**AIM OF THE TASK**
In the records below, find the line holding "(0b0_000_0_001011010_001101_001000_001111, .stx .b32" and the line holding "(0b0_000_0_001011100_000010_010001_001111, .stRel .b8". Set down both, with every line between them, exactly.

**DATASET CONTENT**
-- ==== Sys2Proof/Tests/Slice0.lean ====
section
/-!
SUPPORT. Tests: words of every opcode (01_instruction_word), what the encoding refuses, single steps, and for each
statement a state and operands that meet its hypotheses.
-/
namespace Sys2Proof.Tests
set_option maxRecDepth 100000
set_option Elab.async false
open Sys2Proof.Machine Sys2Proof.Claims

/-! ## Decoding (R12-R16, R23, R32, R34, Tables Instruction-10 to Instruction-13): L, S, W, OP, D, A and B of a word -/

/-- The pair of each word with the idle `nop` in its A-slot decodes to the instruction beside it. -/
def cDecode (l : List (Half × Instr)) : Bool :=
  l.all fun (w, i) => match decodePair w 0b0_000_0_111111111_000000_000000_000000 with
    | .ok p => p == .normal 0 false i .nopA none
    | .error _ => false

/-- The same of A-slot words beside the idle C-slot `nop`. -/
def aDecode (l : List (Half × Instr)) : Bool :=
  l.all fun (w, i) => match decodePair 0b0_000_0_011100110_000000_000000_000000 w with
    | .ok p => p == .normal 0 false .nopC i none
    | .error _ => false

theorem test_decode_control : cDecode [
    (0b0_000_0_000000000_000000_000000_000001, .br 0x1),
    (0b0_000_0_000000001_100000_000000_000000, .brpAny 0x20000),
    (0b0_000_0_000000010_111111_111111_111111, .brpAll 0x3FFFF),
    (0b0_000_0_000000011_010010_001101_000101, .brpNone 0x12345),
    (0b0_000_0_000000100_001111_111111_111111, .brsZ 0xFFFF),
    (0b0_000_0_000000101_101010_101010_101010, .brsNz 0x2AAAA),
    (0b0_000_0_000000110_010101_010101_010101, .brsLt 0x15555),
    (0b0_000_0_000000111_111111_000000_111111, .brsGe 0x3F03F),
    (0b0_000_0_000001000_000000_111111_000000, .call 0xFC0),
    (0b0_000_0_000001001_011111_101000_000000, .callr (.s 31) .la),
    (0b0_000_0_000001010_000000_101001_000000, .jmpr .lc),
    (0b0_000_0_000001011_000000_011111_000000, .ret (.s 31)),
    (0b0_000_0_000001100_111111_111111_111110, .loop 0x3FFFE)] = true := by decide

theorem test_decode_task : cDecode [
    (0b0_000_0_000010000_000011_000100_101010, .spawn (.s 3) (.s 4) .z ⟨false, none, 0, none⟩),
    (0b0_000_0_000010001_101010_000100_000101, .spawnk .z (.s 4) (.s 5) ⟨false, none, 0, none⟩),
    (0b0_000_0_000010010_000000_000110_101010, .retire (.s 6) .z),
    (0b0_000_0_000010011_000000_000111_000000, .susp (.s 7)),
    (0b0_000_0_000010100_000000_001000_101001, .suspon (.s 8) .lc),
    (0b0_000_0_000010101_000000_000111_000000, .phase 7),
    (0b0_000_0_000010110_000010_000101_000000, .parrive (.s 2) 5),
    (0b0_000_0_000010111_000000_000011_001001, .pwait 3 (.s 9)),
    (0b0_000_0_000011000_000111_001010_011001, .gfuse (.s 7) (.s 10) (.s 25)),
    (0b0_000_0_000011001_001100_000000_000000, .gsplit (.s 12))] = true := by decide

theorem test_decode_cluster : cDecode [
    (0b0_000_0_000100000_000000_111111_000000, .evwait 63),
    (0b0_000_0_000100001_000000_111110_000001, .evsig 62 (.s 1)),
    (0b0_000_0_000100010_000001_001111_000000, .barr (.s 1) 15),
    (0b0_000_0_000100011_000000_001110_000010, .bwait 14 (.s 2)),
    (0b0_000_0_000100100_000000_001101_000011, .bmask 13 (.s 3)),
    (0b0_000_0_000100101_000100_000110_000101, .oarr (.s 4) 6 (.s 5)),
    (0b0_000_0_000100110_000000_000111_000110, .owait 7 (.s 6)),
    (0b0_000_0_000100111_000000_000011_000111, .xwait 3 (.s 7)),
    (0b0_000_0_000101000_000000_000011_001111, .fence .seq 15),
    (0b0_000_0_000101001_000000_000000_000000, .tfence),
    (0b0_000_0_000101010_001000_001111_000000, .qstat (.s 8) 15),
    (0b0_000_0_000101011_001001_001111_001010, .chbind (.s 9) 7 (.s 10))] = true := by decide

theorem test_decode_loads : cDecode [
    (0b0_000_0_001000000_000100_011011_011101, .ld .s8 (.s 4) (.s 27) 29),
    (0b0_000_0_001000001_010010_000001_011001, .ld .n8 (.s 18) (.s 1) 25),
    (0b0_000_0_001000010_010000_010111_110101, .ld .s16 (.s 16) (.s 23) 53),
    (0b0_000_0_001000011_011110_011101_110001, .ld .n16 (.s 30) (.s 29) 49),
    (0b0_000_0_001000100_011100_010011_001101, .ld .s32 (.s 28) (.s 19) 13),
    (0b0_000_0_001000101_001010_011001_001001, .ld .n32 (.s 10) (.s 25) 9),
    (0b0_000_0_001000110_001000_001111_100101, .ld .d64 (.s 8) (.s 15) 37),
    (0b0_000_0_001001000_001101_001000_001111, .ldx .s8 (.s 13) (.s 8) (.s 15)),
    (0b0_000_0_001001001_000011_010110_010101, .ldx .n8 (.s 3) (.s 22) (.s 21)),
    (0b0_000_0_001001010_001001_010100_001011, .ldx .s16 (.s 9) (.s 20) (.s 11)),
    (0b0_000_0_001001011_011111_000010_010001, .ldx .n16 (.s 31) (.s 2) (.s 17)),
    (0b0_000_0_001001100_000101_000000_000111, .ldx .s32 (.s 5) (.s 0) (.s 7)),
    (0b0_000_0_001001101_011011_001110_001101, .ldx .n32 (.s 27) (.s 14) (.s 13)),
    (0b0_000_0_001001110_000001_001100_000011, .ldx .d64 (.s 1) (.s 12) (.s 3)),
    (0b0_000_0_001010000_010110_010101_001110, .ldAcq .s32 (.s 22) (.s 21) 14),
    (0b0_000_0_001010001_010000_010111_001110, .ldAcq .n32 (.s 16) (.s 23) 14),
    (0b0_000_0_001010010_011010_001001_001110, .ldAcq .d64 (.s 26) (.s 9) 14)] = true := by decide

theorem test_decode_stores : cDecode [
    (0b0_000_0_001010100_010100_001011_111100, .st .b8 (.s 20) (.s 11) 60),
    (0b0_000_0_001010101_011100_010011_001100, .st .b16 (.s 28) (.s 19) 12),
    (0b0_000_0_001010110_000100_011011_011100, .st .b32 (.s 4) (.s 27) 28),
    (0b0_000_0_001010111_001100_000011_101100, .st .b64 (.s 12) (.s 3) 44),
    (0b0_000_0_001011000_011101_011000_011111, .stx .b8 (.s 29) (.s 24) (.s 31)),
    (0b0_000_0_001011001_000101_000000_000111, .stx .b16 (.s 5) (.s 0) (.s 7)),
    (0b0_000_0_001011010_001101_001000_001111, .stx .b32 (.s 13) (.s 8) (.s 15)),
    (0b0_000_0_001011011_010101_010000_010111, .stx .b64 (.s 21) (.s 16) (.s 23)),
    (0b0_000_0_001011100_000010_010001_001111, .stRel .b8 (.s 2) (.s 17) 15),
    (0b0_000_0_001011101_001010_011001_001111, .stRel .b16 (.s 10) (.s 25) 15),
    (0b0_000_0_001011110_010010_000001_001111, .stRel .b32 (.s 18) (.s 1) 15),
    (0b0_000_0_001011111_011010_001001_001111, .stRel .b64 (.s 26) (.s 9) 15)] = true := by decide

theorem test_decode_vector_memory : cDecode [
    (0b0_000_0_001100000_100111_000001_001010, .vld (.o 7) (.s 1) 10),
    (0b0_000_0_001100001_000010_011110_011111, .vlds (.v 2) 15 31),
    (0b0_000_0_001100010_011111_000011_111111, .vst (.v 31) (.s 3) 63),
    (0b0_000_0_001100011_101000_000010_000000, .vsts .la 1),
    (0b0_000_0_001100100_000100_000101_101100, .vgath .w32 (.v 4) (.s 5) .lane),
    (0b0_000_0_001100101_000110_000111_100000, .vgath .w64 (.v 6) (.s 7) (.o 0)),
    (0b0_000_0_001100110_001000_001001_001010, .vscat .w32 (.v 8) (.s 9) (.v 10)),
    (0b0_000_0_001100111_101010_001011_101001, .vscat .w64 .z (.s 11) .lc),
    (0b0_000_0_001101000_000001_000010_000000, .ldfe64 (.s 1) (.s 2)),
    (0b0_000_0_001101001_101010_000011_000000, .ldfe64c .z (.s 3)),
    (0b0_000_0_001101010_000100_000101_001100, .ldfeV (.v 4) (.s 5) 12),
    (0b0_000_0_001101011_100001_000110_010000, .ldfeVc (.o 1) (.s 6) 16),
    (0b0_000_0_001101100_111000_000111_000001, .stfe64 (.q 8) (.s 7) 1),
    (0b0_000_0_001101101_001000_001001_111110, .stfeV (.v 8) (.s 9) 62),
    (0b0_000_0_001101110_000000_001010_001011, .fecl (.s 10) (.s 11)),
    (0b0_000_0_001101111_000000_001100_110000, .feset (.s 12) (.q 0))] = true := by decide

theorem test_decode_amo_returning : cDecode [
    (0b0_000_0_010000000_010100_001011_011110, .amoAdd .w32 (.ret (.s 20) (.s 11) (.s 30)) none),
    (0b0_000_0_010000001_011111_000010_010001, .amoAdd .w64 (.ret (.s 31) (.s 2) (.s 17)) none),
    (0b0_000_0_010000010_000110_000101_000000, .amoAnd .w32 (.ret (.s 6) (.s 5) (.s 0)) none),
    (0b0_000_0_010000011_011001_000100_011011, .amoAnd .w64 (.ret (.s 25) (.s 4) (.s 27)) none),
    (0b0_000_0_010000100_001000_001111_010010, .amoOr .w32 (.ret (.s 8) (.s 15) (.s 18)) none),
    (0b0_000_0_010000101_000011_010110_010101, .amoOr .w64 (.ret (.s 3) (.s 22) (.s 21)) none),
    (0b0_000_0_010000110_011010_001001_010100, .amoXor .w32 (.ret (.s 26) (.s 9) (.s 20)) none),
    (0b0_000_0_010000111_011101_011000_011111, .amoXor .w64 (.ret (.s 29) (.s 24) (.s 31)) none),
    (0b0_000_0_010001000_011100_010011_000110, .amoSmin .w32 (.ret (.s 28) (.s 19) (.s 6)) none),
    (0b0_000_0_010001001_000111_001010_011001, .amoSmin .w64 (.ret (.s 7) (.s 10) (.s 25)) none),
    (0b0_000_0_010001010_001110_001101_001000, .amoSmax .w32 (.ret (.s 14) (.s 13) (.s 8)) none),
    (0b0_000_0_010001011_000001_001100_000011, .amoSmax .w64 (.ret (.s 1) (.s 12) (.s 3)) none),
    (0b0_000_0_010001100_010000_010111_011010, .amoNmin .w32 (.ret (.s 16) (.s 23) (.s 26)) none),
    (0b0_000_0_010001101_001011_011110_011101, .amoNmin .w64 (.ret (.s 11) (.s 30) (.s 29)) none),
    (0b0_000_0_010001110_000010_010001_011100, .amoNmax .w32 (.ret (.s 2) (.s 17) (.s 28)) none),
    (0b0_000_0_010001111_000101_000000_000111, .amoNmax .w64 (.ret (.s 5) (.s 0) (.s 7)) none),
    (0b0_000_0_010010000_000100_011011_001110, .amoSwap .w32 (.s 4) (.s 27) (.s 14) none),
    (0b0_000_0_010010001_001101_001000_001111, .amoSwap .w64 (.s 13) (.s 8) (.s 15) none)] = true := by decide

theorem test_decode_amo_no_return : cDecode [
    (0b0_000_0_010011000_011101_011000_000000, .amoAdd .w32 (.nr (.s 29) (.s 24)) none),
    (0b0_000_0_010011001_011100_010011_000000, .amoAdd .w64 (.nr (.s 28) (.s 19)) none),
    (0b0_000_0_010011010_000111_001010_000000, .amoAnd .w32 (.nr (.s 7) (.s 10)) none),
    (0b0_000_0_010011011_001110_001101_000000, .amoAnd .w64 (.nr (.s 14) (.s 13)) none),
    (0b0_000_0_010011100_000001_001100_000000, .amoOr .w32 (.nr (.s 1) (.s 12)) none),
    (0b0_000_0_010011101_010000_010111_000000, .amoOr .w64 (.nr (.s 16) (.s 23)) none),
    (0b0_000_0_010011110_001011_011110_000000, .amoXor .w32 (.nr (.s 11) (.s 30)) none),
    (0b0_000_0_010011111_000010_010001_000000, .amoXor .w64 (.nr (.s 2) (.s 17)) none),
    (0b0_000_0_010100000_000101_000000_000000, .amoSmin .w32 (.nr (.s 5) (.s 0)) none),
    (0b0_000_0_010100001_000100_011011_000000, .amoSmin .w64 (.nr (.s 4) (.s 27)) none),
    (0b0_000_0_010100010_001111_010010_000000, .amoSmax .w32 (.nr (.s 15) (.s 18)) none),
    (0b0_000_0_010100011_010110_010101_000000, .amoSmax .w64 (.nr (.s 22) (.s 21)) none),
    (0b0_000_0_010100100_001001_010100_000000, .amoNmin .w32 (.nr (.s 9) (.s 20)) none),
    (0b0_000_0_010100101_011000_011111_000000, .amoNmin .w64 (.nr (.s 24) (.s 31)) none),
    (0b0_000_0_010100110_010011_000110_000000, .amoNmax .w32 (.nr (.s 19) (.s 6)) none),
    (0b0_000_0_010100111_001010_011001_000000, .amoNmax .w64 (.nr (.s 10) (.s 25)) none)] = true := by decide

theorem test_decode_famo_returning : cDecode [
    (0b0_000_0_010101000_010010_000001_001100, .famoFadd .bf16 (.ret (.s 18) (.s 1) (.s 12)) none),
    (0b0_000_0_010101001_010101_010000_010111, .famoFadd .f32 (.ret (.s 21) (.s 16) (.s 23)) none),
    (0b0_000_0_010101010_010100_001011_011110, .famoFadd .f64 (.ret (.s 20) (.s 11) (.s 30)) none),
    (0b0_000_0_010101011_011111_000010_010001, .famoFadd .bf16x2 (.ret (.s 31) (.s 2) (.s 17)) none),
    (0b0_000_0_010101100_000110_000101_000000, .famoFadd .f32x2 (.ret (.s 6) (.s 5) (.s 0)) none),
    (0b0_000_0_010101101_011001_000100_011011, .famoFmin .bf16 (.ret (.s 25) (.s 4) (.s 27)) none),
    (0b0_000_0_010101110_001000_001111_010010, .famoFmin .f32 (.ret (.s 8) (.s 15) (.s 18)) none),
    (0b0_000_0_010101111_000011_010110_010101, .famoFmin .f64 (.ret (.s 3) (.s 22) (.s 21)) none),
    (0b0_000_0_010110000_011010_001001_010100, .famoFmin .bf16x2 (.ret (.s 26) (.s 9) (.s 20)) none),
    (0b0_000_0_010110001_011101_011000_011111, .famoFmin .f32x2 (.ret (.s 29) (.s 24) (.s 31)) none),
    (0b0_000_0_010110010_011100_010011_000110, .famoFmax .bf16 (.ret (.s 28) (.s 19) (.s 6)) none),
    (0b0_000_0_010110011_000111_001010_011001, .famoFmax .f32 (.ret (.s 7) (.s 10) (.s 25)) none),
    (0b0_000_0_010110100_001110_001101_001000, .famoFmax .f64 (.ret (.s 14) (.s 13) (.s 8)) none),
    (0b0_000_0_010110101_000001_001100_000011, .famoFmax .bf16x2 (.ret (.s 1) (.s 12) (.s 3)) none),
    (0b0_000_0_010110110_010000_010111_011010, .famoFmax .f32x2 (.ret (.s 16) (.s 23) (.s 26)) none)] = true := by decide

theorem test_decode_famo_no_return : cDecode [
    (0b0_000_0_010111000_000011_010110_000000, .famoFadd .bf16 (.nr (.s 3) (.s 22)) none),
    (0b0_000_0_010111001_011010_001001_000000, .famoFadd .f32 (.nr (.s 26) (.s 9)) none),
    (0b0_000_0_010111010_011101_011000_000000, .famoFadd .f64 (.nr (.s 29) (.s 24)) none),
    (0b0_000_0_010111011_011100_010011_000000, .famoFadd .bf16x2 (.nr (.s 28) (.s 19)) none),
    (0b0_000_0_010111100_000111_001010_000000, .famoFadd .f32x2 (.nr (.s 7) (.s 10)) none),
    (0b0_000_0_010111101_001110_001101_000000, .famoFmin .bf16 (.nr (.s 14) (.s 13)) none),
    (0b0_000_0_010111110_000001_001100_000000, .famoFmin .f32 (.nr (.s 1) (.s 12)) none),
    (0b0_000_0_010111111_010000_010111_000000, .famoFmin .f64 (.nr (.s 16) (.s 23)) none),
    (0b0_000_0_011000000_001011_011110_000000, .famoFmin .bf16x2 (.nr (.s 11) (.s 30)) none),
    (0b0_000_0_011000001_000010_010001_000000, .famoFmin .f32x2 (.nr (.s 2) (.s 17)) none),
    (0b0_000_0_011000010_000101_000000_000000, .famoFmax .bf16 (.nr (.s 5) (.s 0)) none),
    (0b0_000_0_011000011_000100_011011_000000, .famoFmax .f32 (.nr (.s 4) (.s 27)) none),
    (0b0_000_0_011000100_001111_010010_000000, .famoFmax .f64 (.nr (.s 15) (.s 18)) none),
    (0b0_000_0_011000101_010110_010101_000000, .famoFmax .bf16x2 (.nr (.s 22) (.s 21)) none),
    (0b0_000_0_011000110_001001_010100_000000, .famoFmax .f32x2 (.nr (.s 9) (.s 20)) none)] = true := by decide

theorem test_decode_cas_cache_system : cDecode [
    (0b0_000_0_011001000_000001_000010_000011, .cas (.w32 (.s 1) (.s 2) (.s 3)) none),
    (0b0_000_0_011001001_101010_000100_101000, .cas (.w64 .z (.s 4) .la) none),
    (0b0_000_0_011001010_011110_000101_000110, .cas (.w128 15 (.s 5) 3) none),
    (0b0_000_0_011010000_001011_011110_011101, .cflush (.s 11) (.s 30) (.s 29)),
    (0b0_000_0_011010001_011000_011111_000010, .cwb (.s 24) (.s 31) (.s 2)),
    (0b0_000_0_011010010_010001_011100_010011, .cinv (.s 17) (.s 28) (.s 19)),
    (0b0_000_0_011010011_000110_000101_000000, .tcinv (.s 6) (.s 5) (.s 0)),
    (0b0_000_0_011010100_000111_001010_011001, .spalloc (.s 7) (.s 10) (.s 25)),
    (0b0_000_0_011010101_000100_011011_001110, .spfree (.s 4) (.s 27) (.s 14)),
    (0b0_000_0_011010110_001101_001000_001111, .tdecl (.s 13) (.s 8) (.s 15)),
    (0b0_000_0_011010111_010010_000001_001100, .tundecl (.s 18) (.s 1) (.s 12)),
    (0b0_000_0_011011000_000011_010110_010101, .tfwd (.s 3) (.s 22) (.s 21)),
    (0b0_000_0_011100000_000001_000011_000010, .csrr (.s 1) 0x0C2),
    (0b0_000_0_011100001_000010_000000_010000, .csrw 0x010 (.s 2)),
    (0b0_000_0_011100010_000011_000000_010001, .csrs 0x011 (.s 3)),
    (0b0_000_0_011100011_101010_000000_111000, .csrc 0x038 .z),
    (0b0_000_0_011100100_000000_111111_101010, .trap 0xFEA),
    (0b0_000_0_011100101_000000_000100_000000, .eret (.s 4)),
    (0b0_000_0_011100110_000000_000000_000000, .nopC)] = true := by decide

**EXERCISE RESULT**
    (0b0_000_0_001011010_001101_001000_001111, .stx .b32 (.s 13) (.s 8) (.s 15)),
    (0b0_000_0_001011011_010101_010000_010111, .stx .b64 (.s 21) (.s 16) (.s 23)),
    (0b0_000_0_001011100_000010_010001_001111, .stRel .b8 (.s 2) (.s 17) 15),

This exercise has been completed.